This was easy enough. Now, how about build reproducibility? Are there other packages which need the version number recorded? Well, when we install Python packages, most of them come with some dependency; in this case it’s numpy. Let’s see ways to track these when building a container.
We’re going to see two examples, both of which rely on using a requirements file.

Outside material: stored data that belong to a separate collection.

/-- A credit from a receive window (R366, R325, R427). -/
def creditFromWindow (s : State) (die n bytes : Nat) : State :=
  match (s.barrier (barKey die n)).owner with
  | .free => s
  | .owned _ => creditBarrier s die n bytes
  | .reserved g => holdCredit s g n bytes
  | .forwarding g => match s.gang? g with
    | some x => match x.state with
      | .saved _ => holdCredit s g n bytes
      | _ => creditBarrier s x.die n bytes
    | none => s

/-- A credit of a gang's own transfer (R305, R339): discarded where the gang does not own the
barrier. -/
def creditFromTransfer (s : State) (gang n bytes : Nat) : State :=
  match s.gang? gang with
  | some g => if (s.barrier (barKey g.die n)).owner = .owned gang then creditBarrier s g.die n bytes else s
  | none => s

/-! ## Issue and completion of an instruction -/

/-- What an instruction makes of its turn. -/
inductive Res where
  /-- it has completed without a redirect -/
  | done (s : State)
  /-- it has completed and redirects to an aligned target (R121) -/
  | jump (s : State) (target : Word)
  /-- it has completed and its PC stands as it set it (ERET) -/
  | placed (s : State)
  /-- it stops or waits, with its PC kept -/
  | keep (s : State)
  /-- it does not perform; the hart's VSTART says where it stands -/
  | deny (s : State) (d : Denied)
  /-- it completes, and then traps with the PC that follows it (TRAP, R215) -/
  | trapAfter (s : State) (t : Trap) (eval : Word)

/-- PC after an instruction at leN completes without a redirect, the loop registers (R207), and the outcomes of
the bodies that end there, in the order in which the loops act: true to continue (R146). -/
def loopEnd (r : LoopRegs) (x next : Word) : LoopRegs × Word × List Bool :=
  let (r, pc, seen, done) : LoopRegs × Word × List Bool × Bool :=
    if r.lc1 ≠ 0 ∧ x = r.le1 then
      if 1 < r.lc1.toNat then ({ r with lc1 := r.lc1 - 1 }, r.lb1, [true], true)
      else ({ r with lc1 := 0 }, next, [false], false)
    else (r, next, [], false)
  if !done && r.lc0 != 0 && x == r.le0 then
    if 1 < r.lc0.toNat then ({ r with lc0 := r.lc0 - 1 }, r.lb0, seen ++ [true])
    else ({ r with lc0 := 0 }, pc, seen ++ [false])
  else (r, pc, seen)

/-- The loop registers that an LSETUP arms, or empties on a zero trip (R206). -/
def armLoop (l : LoopRegs) (loop1 : Bool) (count lb le : Word) : LoopRegs :=
  if loop1 then { l with lc1 := count, lb1 := lb, le1 := le } else { l with lc0 := count, lb0 := lb, le0 := le }

/-- The loops with only one of them armed. -/
def onlyLoop (l : LoopRegs) (loop1 : Bool) : LoopRegs := if loop1 then { l with lc0 := 0 } else { l with lc1 := 0 }

/-- The step of the other loop when a zero trip ends at its end (R206): R207 applied to loop `other1`
alone, as if the instruction at `le` had completed. -/
def stepOther (l : LoopRegs) (other1 : Bool) (le next : Word) : LoopRegs × Word × List Bool :=
  if other1 then
    let (k, pc, seen) := loopEnd (onlyLoop l true) le next
    ({ k with lc0 := l.lc0 }, pc, seen)
  else
    let (k, pc, seen) := loopEnd (onlyLoop l false) le next
    ({ k with lc1 := l.lc1 }, pc, seen)
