-- ==== Sys2Proof/Machine/Reflect.lean ====
section
/-! DEFINITION. Beacon reflection: RFENCE, WMAP and WUNMAP, OP 0xE2 and 0xE3 (R353, R354, R364), the
fabric's routes (R370 to R372), and the events of a packet: its application, its acknowledgement and
its discard (R359 to R369, R374, R375). -/

namespace Sys2Proof.Machine

/-! ## RFENCE (R364) -/

/-- RFENCE (R364): it waits for the hart's reflected stores, and orders as FENCE all at SYSTEM scope. -/
def execRfence (c : Ctl) (o : RfenceForm) (s : State) : Host.Outcome State Fault Refusal :=
  issue 0xE2 c s fun s slot h =>
    if h.marked [0x1A8] then .deny s poisonTrap
    else if (s.egress.any fun r => r.slot == slot) || (s.transfers.any fun t => t.slot == slot) then .keep s
    else match releaseHeld s slot .both .system with
      | some s => .keep s
      | none => .done ((releaseAt s slot .system).setHart slot ({ h.setS o.d (h.rdisc.setWidth 64) with rdisc := 0 }))

/-! ## The window mapping table (R353, R354) -/

/-- A physical range lies wholly in a partition's stacks. -/
def rangeInStacks (p : Partition) (a n : Nat) : Bool :=
  (List.range ((a + n - 1) / 2 ^ 36 - a / 2 ^ 36 + 1)).all fun k => inStacks p ((a / 2 ^ 36 + k) * 2 ^ 36)

/-- The image keeps R353: reserved bits, KIND, NDEST, and the fields of the other kind. -/
def imageOk (e : BitVec 512) : Bool :=
  let w0 := winWord e 0
  let dest := fun k => (e.extractLsb' (256 + 32 * k) 32).toNat
  let common := bits w0 5 3 == 0 && bits w0 12 4 == 0 && bits w0 20 44 == 0 && bits (winWord e 2) 24 40 == 0
  let transmit := bits (winWord e 1) 39 25 == 0 && winWord e 3 == 0 && decide (1 ≤ winNdest e) && decide (winNdest e ≤ 8) &&
    (List.range 8).all fun k => if k < winNdest e then dest k < 2 ^ 28 else dest k == 0
  let receive := !winLb e && !winPcls e && winNdest e == 0 && bits (winWord e 1) 36 28 == 0 && bits (winWord e 3) 11 53 == 0 &&
    (List.range 8).all fun k => dest k == 0
  common && ((winKind e == 1 && transmit) || (winKind e == 2 && receive))

/-- A receive entry stays within its partition (R354, status 3). -/
def receiveOk (p : Partition) (e : BitVec 512) : Bool :=
  winKind e != 2 || (rangeInStacks p (winRpa e) (winSize e) && (!winCen e || ownsDie p (winDie e)))

/-- A valid receive entry with CEN 1 names barrier `n` of a die. -/
def creditedBarrier (s : State) (die n : Nat) : Bool :=
  s.windows.any fun w => winValid w.2 && winKind w.2 == 2 && winCen w.2 && winDie w.2 == die && winBar w.2 == n

/-- A forwarding barrier that no receive entry names any longer becomes free (R427). -/
def settleForwarding (s : State) : State :=
  s.barriers.foldl (fun s b => match b.2.owner with
    | .forwarding _ => if creditedBarrier s (b.1 / 64) (b.1 % 64) then s else s.setBarrier b.1 { b.2 with owner := .free }
    | _ => s) s

/-- Writes or clears an entry. -/
def setWindow (s : State) (w : Nat) (e : Option (BitVec 512)) : State :=
  settleForwarding { s with windows := match e with
    | some e => tblSet s.windows w e
    | none => tblDel s.windows w }

/-- Packets sent under an entry and neither applied nor discarded. -/
def sentUnder (s : State) (w : Nat) : List Nat :=
  (s.egress.filter fun r => r.win == w && r.fate == .inFlight).map fun r => r.id

/-- The entry is replaced, and the hart waits for the packets sent under the old one (R354). -/
def remap (s : State) (slot : Nat) (d : SIdx) (w : Nat) (e : Option (BitVec 512)) : Res :=
  let l := sentUnder s w
  let s := setWindow s w e
  match l with
  | [] => .done (s.modHart slot fun y => y.setS d 0)
  | l => .keep (s.modHart slot fun y => { y with run := .mapping d l })

/-- Answers a status word. -/
def statusWord (s : State) (slot : Nat) (d : SIdx) (n : Nat) : Res := .done (s.modHart slot fun y => y.setS d (BitVec.ofNat 64 n))

/-- The entry is valid and another partition owns it. -/
def foreignEntry (s : State) (part w : Nat) : Bool :=
  match s.window w with
  | some e => winPart e != part
  | none => false

/-- WMAP (R354). -/
def execWmap (c : Ctl) (o : WmapForm) (s : State) : Host.Outcome State Fault Refusal :=
  issue 0xE3 c s fun s slot h =>
    let va := h.getS o.a
    let part := h.ids.part
    let w := (h.usrc o.b).toNat
    if !privileged slot h then trapRes s .priv 0
    else unpoisoned s h (.s o.a :: ssrcReads o.b)
      (if va.toNat % 64 ≠ 0 then trapRes s .align va
       else match load s slot h va 64 with
        | .error d => .deny s d
        | .ok (s, bs) =>
          let s := noteRead s slot va 64
          let e := BitVec.ofNat 512 (leNat bs)
          if 4095 < w then statusWord s slot o.d 4
          else if foreignEntry s part w then statusWord s slot o.d 1
          else if !winValid e then remap s slot o.d w none
          else if winPart e != part then statusWord s slot o.d 1
          else if !imageOk e then statusWord s slot o.d 2
          else if !receiveOk (s.part part) e then statusWord s slot o.d 3
          else remap s slot o.d w (some e))

/-- WUNMAP (R354). -/
def execWunmap (c : Ctl) (o : WunmapForm) (s : State) : Host.Outcome State Fault Refusal :=
  issue 0xE3 c s fun s slot h =>
    let w := (h.usrc o.b).toNat
    if !privileged slot h then trapRes s .priv 0
    else unpoisoned s h (ssrcReads o.b)
      (if 4095 < w then statusWord s slot o.d 4
       else if foreignEntry s h.ids.part w then statusWord s slot o.d 1
       else remap s slot o.d w none)

/-! ## Routes (R370 to R372) -/

/-- A list of devices passed in order meets a failure (R372). -/
def routeFailed (failed : List FabricPart) : List (BitVec 16) → Bool
  | [] => false
  | p :: r => routeFails failed (Coord.of p) (r.map Coord.of)

/-- A path to another device along which stores travel (R370 to R372): its route stands, or a detour does
where the entry permits one. -/
def reachable (s : State) (dev : BitVec 16) (rwin : BitVec 12) (detour : Bool) : Bool :=
  let p := Coord.of s.devid
  inFabric s.bcncfg dev &&
    (!routeFailed s.failed (routeOf s dev rwin) || (detour && (detours s.bcncfg p (Coord.of dev)).any fun r => !routeFails s.failed p r))

/-! ## Errors (R369) and the count of discards (R364) -/

/-- Records a discard in a partition's RFLSTAT. -/
def recordReflection (s : State) (part : Nat) (receiver : Bool) (cause : BitVec 3) (rwin : BitVec 12) (dev : BitVec 16) : State :=
  let x := (s.part part).regs.rflstat
  let x := withBits x 48 16 (satAdd 16 (bits x 48 16) 1)
  if x.getLsbD 0 then s.modPart part fun p => { p with regs := { p.regs with rflstat := x } }
  else
    let x := BitVec.ofNat 64 (1 + (if receiver then 2 else 0) + cause.toNat * 4 + rwin.toNat * 2 ^ 16 + dev.toNat * 2 ^ 32 + bits x 48 16 * 2 ^ 48)
    raiseInterrupt (s.modPart part fun p => { p with regs := { p.regs with rflstat := x } }) part 0x81

/-- RDISC of a hart counts one more, saturating. -/
def Hart.countDiscard (h : Hart) : Hart := { h with rdisc := BitVec.ofNat 32 (satAdd 32 h.rdisc.toNat 1) }

/-- A reflected store of this device is discarded: counted and recorded at its sender. -/
def discardOwn (s : State) (r : Reflected) (cause : BitVec 3) : State :=
  recordReflection (s.modHart r.slot Hart.countDiscard) r.part false cause r.rwin r.dev

/-- Sets how a packet stands. -/
def setFate (s : State) (id : Nat) (f : Fate) : State :=
  { s with egress := s.egress.map fun r => if r.id = id then { r with fate := f } else r }

def dropPacket (s : State) (id : Nat) : State := { s with egress := s.egress.filter fun r => r.id != id }

/-- The hart's gang is stopping or its task ending: it issues nothing more (R386, R403). -/
def gangStops (s : State) (h : Hart) : Bool :=
  match s.gang? h.ids.gang with
  | some g => g.state != .running || match s.task? g.part g.queue g.seq with
    | some t => t.state.isEnding
    | none => false
  | none => false

/-- Harts in WMAP or WUNMAP whose packets are all applied or discarded complete (R354); one whose gang stops
reaches its stopping point so (R380). -/
def finishMappings (s : State) : State :=
  s.harts.foldl (fun s e => match s.hart? e.1 with
    | some h => match h.run with
      | .mapping d l =>
        if s.egress.any fun r => l.contains r.id && r.fate == .inFlight then s
        else
          let t := retire (s.setHart e.1 { h.setS d 0 with run := .running }) e.1
          if gangStops s h then t.modHart e.1 Hart.stop else t
      | _ => s
    | none => s) s

/-! ## Application (R356, R357, R361, R362, R366, R367) -/

def payloadSize : Payload → Nat
  | .store bs _ => bs.length
  | .reduce _ t _ => t.ty.bytes

/-- Entries of a page table that memory lists, by PA of the entry. -/
def listedEntries (s : State) (table : Nat) : List Nat :=
  ((s.mem.filter fun c => decide (table ≤ c.1) && decide (c.1 < table + 65536)).map fun c => c.1 / 8 * 8).eraseDups

/-- The leaves below a table that map a PA and pass a test; `n` is 3 less the levels above the table. -/
def leavesBelow (s : State) (p : Partition) (ok : Word → Bool) (pa : Nat) : Nat → Nat → List Word
  | 0, _ => []
  | n + 1, table => (listedEntries s table).flatMap fun a =>
    match readPte s a 0 with
    | none => []
    | some e =>
      if !e.getLsbD 0 then []
      else if e.getLsbD 1 then
        if leafOk p (3 - n) e && ok e &&
            decide (ptePa e ≤ pa) && decide (pa < ptePa e + 2 ^ (13 * n) * 65536) then [e] else []
      else if n != 0 && pointerOk p e then leavesBelow s p ok pa n (ptePa e) else []

/-- The leaves of a partition's page tables that map a PA and pass a test (R93). -/
def leavesAt (s : State) (part : Nat) (ok : Word → Bool) (pa : Nat) : List Word :=
  let p := s.part part
  if p.regs.ptroot.getLsbD 0 then leavesBelow s p ok pa 3 (bits p.regs.ptroot 16 36 * 65536) else []

/-- The leaves by which a partition reads a PA as a page of its receive window (R352). -/
def receiveLeaves (s : State) (part w pa : Nat) : List Word := leavesAt s part (fun e => pteWtype e == 2 && pteAux e == w) pa

/-- A number that is no die's: of what comes from outside all of them. -/
def noDie : Nat := 16

/-- A leaf of a REPL page (R226). -/
def replLeaf (e : Word) : Bool := pteRepl e && pteHome e == 0

/-- An access that arrives from outside every die counts in the window of a REPL page (R227; log entry 36). -/
def countArrival (s : State) (leaves : List Word) (pa : Nat) (write : Bool) : State :=
  match leaves.find? replLeaf with
  | some e => countRepl s noDie (leafPage e) pa write
  | none => s

/-- A packet's bytes land at their address, in pages of these leaves: those of an ATOM page through the combining
window (R367). A reduction over a poisoned word leaves it poisoned (R392). -/
def landPayload (s : State) (leaves : List Word) (pa : Nat) (pl : Payload) : State :=
  let s := if leaves.any pteAtom then touchWords s pa (payloadSize pl) else s
  let s := countArrival s leaves pa true
  match pl with
  | .store bs bad => physWritePoison s pa bs bad
  | .reduce op t x =>
    let n := t.ty.bytes
    let old := BitVec.ofNat 64 (leNat (physReadBytes s pa n))
    let bad := (firstPoison s pa n).isSome
    match atomicNew op t old x 0 with
    | none => s
    | some y =>
      let s := physWrite s pa (elemBytes n y)
      if bad then poisonByte s pa else s

/-- What becomes of a packet at this device. -/
inductive Landing where
  | applied (s : State)
  | discarded (s : State) (cause : BitVec 3)
  /-- it waits out a pin (R318) -/
  | held (s : State)

/-- A packet meets its receive entry (R362). `source` is the sending device. -/
def landPacket (s : State) (source : BitVec 16) (rwin : BitVec 12) (offset : Nat) (pl : Payload) : Landing :=
  match s.window rwin.toNat with
  | none => .discarded s 1
  | some e =>
    if winKind e != 2 then .discarded s 1
    else
      let pa := winRpa e + offset
      let n := payloadSize pl
      let record := fun c => recordReflection s (winPart e) true c rwin source
      if winSize e < offset + n then .discarded (record 2) 2
      else if !isRawAlias pa && touchesDecoded s pa n then .discarded (record 3) 3
      else match pinnedElsewhere s none pa n with
        | some k => .held (noteRetry s k pa n)
        | none =>
          let s := landPayload s (receiveLeaves s (winPart e) rwin.toNat pa) pa pl
          .applied (if winCen e then creditFromWindow s (winDie e) (winBar e) n else s)

/-- The first packet in flight on the path of a packet (R359). -/
def headOfPath (s : State) (r : Reflected) : Bool :=
  match s.egress.find? fun x => x.dev == r.dev && x.rwin == r.rwin && x.fate == .inFlight with
  | some x => x.id == r.id
  | none => false

/-- BEACON_PACKET_APPLY (R359, R361 to R363, R366, R367). -/
def execBeaconPacketApply (a : Arrival) (s : State) : Host.Outcome State Fault Refusal :=
  match a with
  | .loopback id =>
    match s.egress.find? fun r => r.id == id with
    | none => .next s
    | some r =>
      if r.dev != s.devid || !headOfPath s r then .next s
      else match landPacket s s.devid r.rwin r.offset r.payload with
        | .applied s => .next (finishMappings (setFate s id .applied))
        | .discarded s c => .next (finishMappings (setFate (discardOwn s r c) id (.discarded c)))
        | .held s => .next s
  | .foreign source rwin offset pl =>
    if !bcnEn s.bcncfg then .next s
    else match landPacket s source rwin offset pl with
      | .applied s => .next s
      | .discarded s _ => .next s
      | .held s => .next s

/-- A loop-back packet that is discarded for want of time is recorded at the owner of its receive entry too,
where that is valid (R369). -/
def recordTimedOut (s : State) (r : Reflected) : State :=
  if r.dev != s.devid then s
  else match s.window r.rwin.toNat with
    | some e => if winKind e == 2 then recordReflection s (winPart e) true 4 r.rwin s.devid else s
    | none => s

/-- REFLECT_TIMEOUT (R374): a packet neither applied nor discarded in 10 ms is discarded. -/
def execReflectTimeout (id : Nat) (s : State) : Host.Outcome State Fault Refusal :=
  match s.egress.find? fun r => r.id == id with
  | none => .next s
  | some r =>
    if r.fate = .inFlight then .next (finishMappings (dropPacket (recordTimedOut (discardOwn s r 4) r) id)) else .next s

/-- REFLECTION_ACKNOWLEDGEMENT (R375): the sender learns what became of a packet. A packet to another
device is applied or discarded there, in path order and over a route that stands. -/
def execReflectionAcknowledgement (id : Nat) (applied : Bool) (cause : BitVec 3) (s : State) : Host.Outcome State Fault Refusal :=
  match s.egress.find? fun r => r.id == id with
  | none => .next s
  | some r =>
    match r.fate with
    | .inFlight =>
      if r.dev == s.devid || !headOfPath s r || !reachable s r.dev r.rwin r.pcls then .next s
      else if applied then .next (finishMappings (dropPacket s id))
      else if cause = 1 ∨ cause = 2 ∨ cause = 3 then .next (finishMappings (dropPacket (discardOwn s r cause) id))
      else .next s
    | _ => .next (dropPacket s id)

/-- COMBINING_WRITEBACK (R367): an entry of a combining window is written back; its word reads as
before. -/
def execCombiningWriteback (word : Nat) (s : State) : Host.Outcome State Fault Refusal :=
  .next { s with combining := s.combining.filter fun w => w != word }

/-- A store to host memory is at VA: no pin keeps one to a byte of it from there (R310, R318). -/
def HostStore.atVa (s : State) (e : HostStore) : Bool :=
  !(s.pairs.any fun p => p.2.delayed.any fun d => decide (d.pa < e.pa + e.n) && decide (e.pa < d.pa + d.n))

/-- HOST_COHERENCE_ACCEPT (R310): the host's coherence accepts the oldest store to host memory of those at VA, for
which the end of a pin may have waited (R319). -/
def execHostCoherenceAccept (s : State) : Host.Outcome State Fault Refusal :=
  match s.hostStores.find? (HostStore.atVa s) with
  | none => .next s
  | some e => .next (settlePins { s with hostStores := s.hostStores.erase e })

end Sys2Proof.Machine
end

pip build reproducibility, way 1: pip freeze

We’re now going to adopt a pretty useful strategy when developing Docker files, that is running interactive container sessions to trial things. First, let’s write a requirements.in file specifying the package we’re after:

astropy==4.3.0

And now, let’s start an interactive session with our base image, python:3.9-slim. We need the current directory to be bind mounted in the container:

$ docker run --rm -it -v $(pwd):/data -w /data python:3.9-slim bash

Now, from inside the container let’s execute the prepare-pip.sh script:

#!/bin/bash

# run this from the miniconda3 container
# docker run --rm -it -v $(pwd):/data -w /data python:3.9-slim bash

pip install -r requirements.in

REQ_FILE="requirements.txt"
pip freeze >$REQ_FILE

Here we’re performing a trial run of the installation we’re after, using the requirements file via pip install -r requirements.in. Then, the useful bit: let’s save the obtained pip configuration in a file, using pip freeze. The end result, requirements.txt, contains all the final packages (two in this case) with explicit versions:

astropy==4.3.0
numpy==1.19.1

We can then use this file as a reference in the Dockerfile, see Dockerfile.4:

FROM python:3.9-slim

ARG REQ_FILE="requirements.txt"
ADD requirements.in /
ADD $REQ_FILE /requirements.txt
RUN pip --no-cache-dir install --no-deps -r /requirements.txt

CMD [ "/bin/bash" ]

We’re copying the requirements files in the image using ADD, and then using the second one to run the pip installation (the former is copied just to document it in the image, it’s not really required). We’re using the additional flag install --no-deps to make sure pip is only installing the packages that are listed in the requirements; this is a complete list of packages, as we got it from a real installation.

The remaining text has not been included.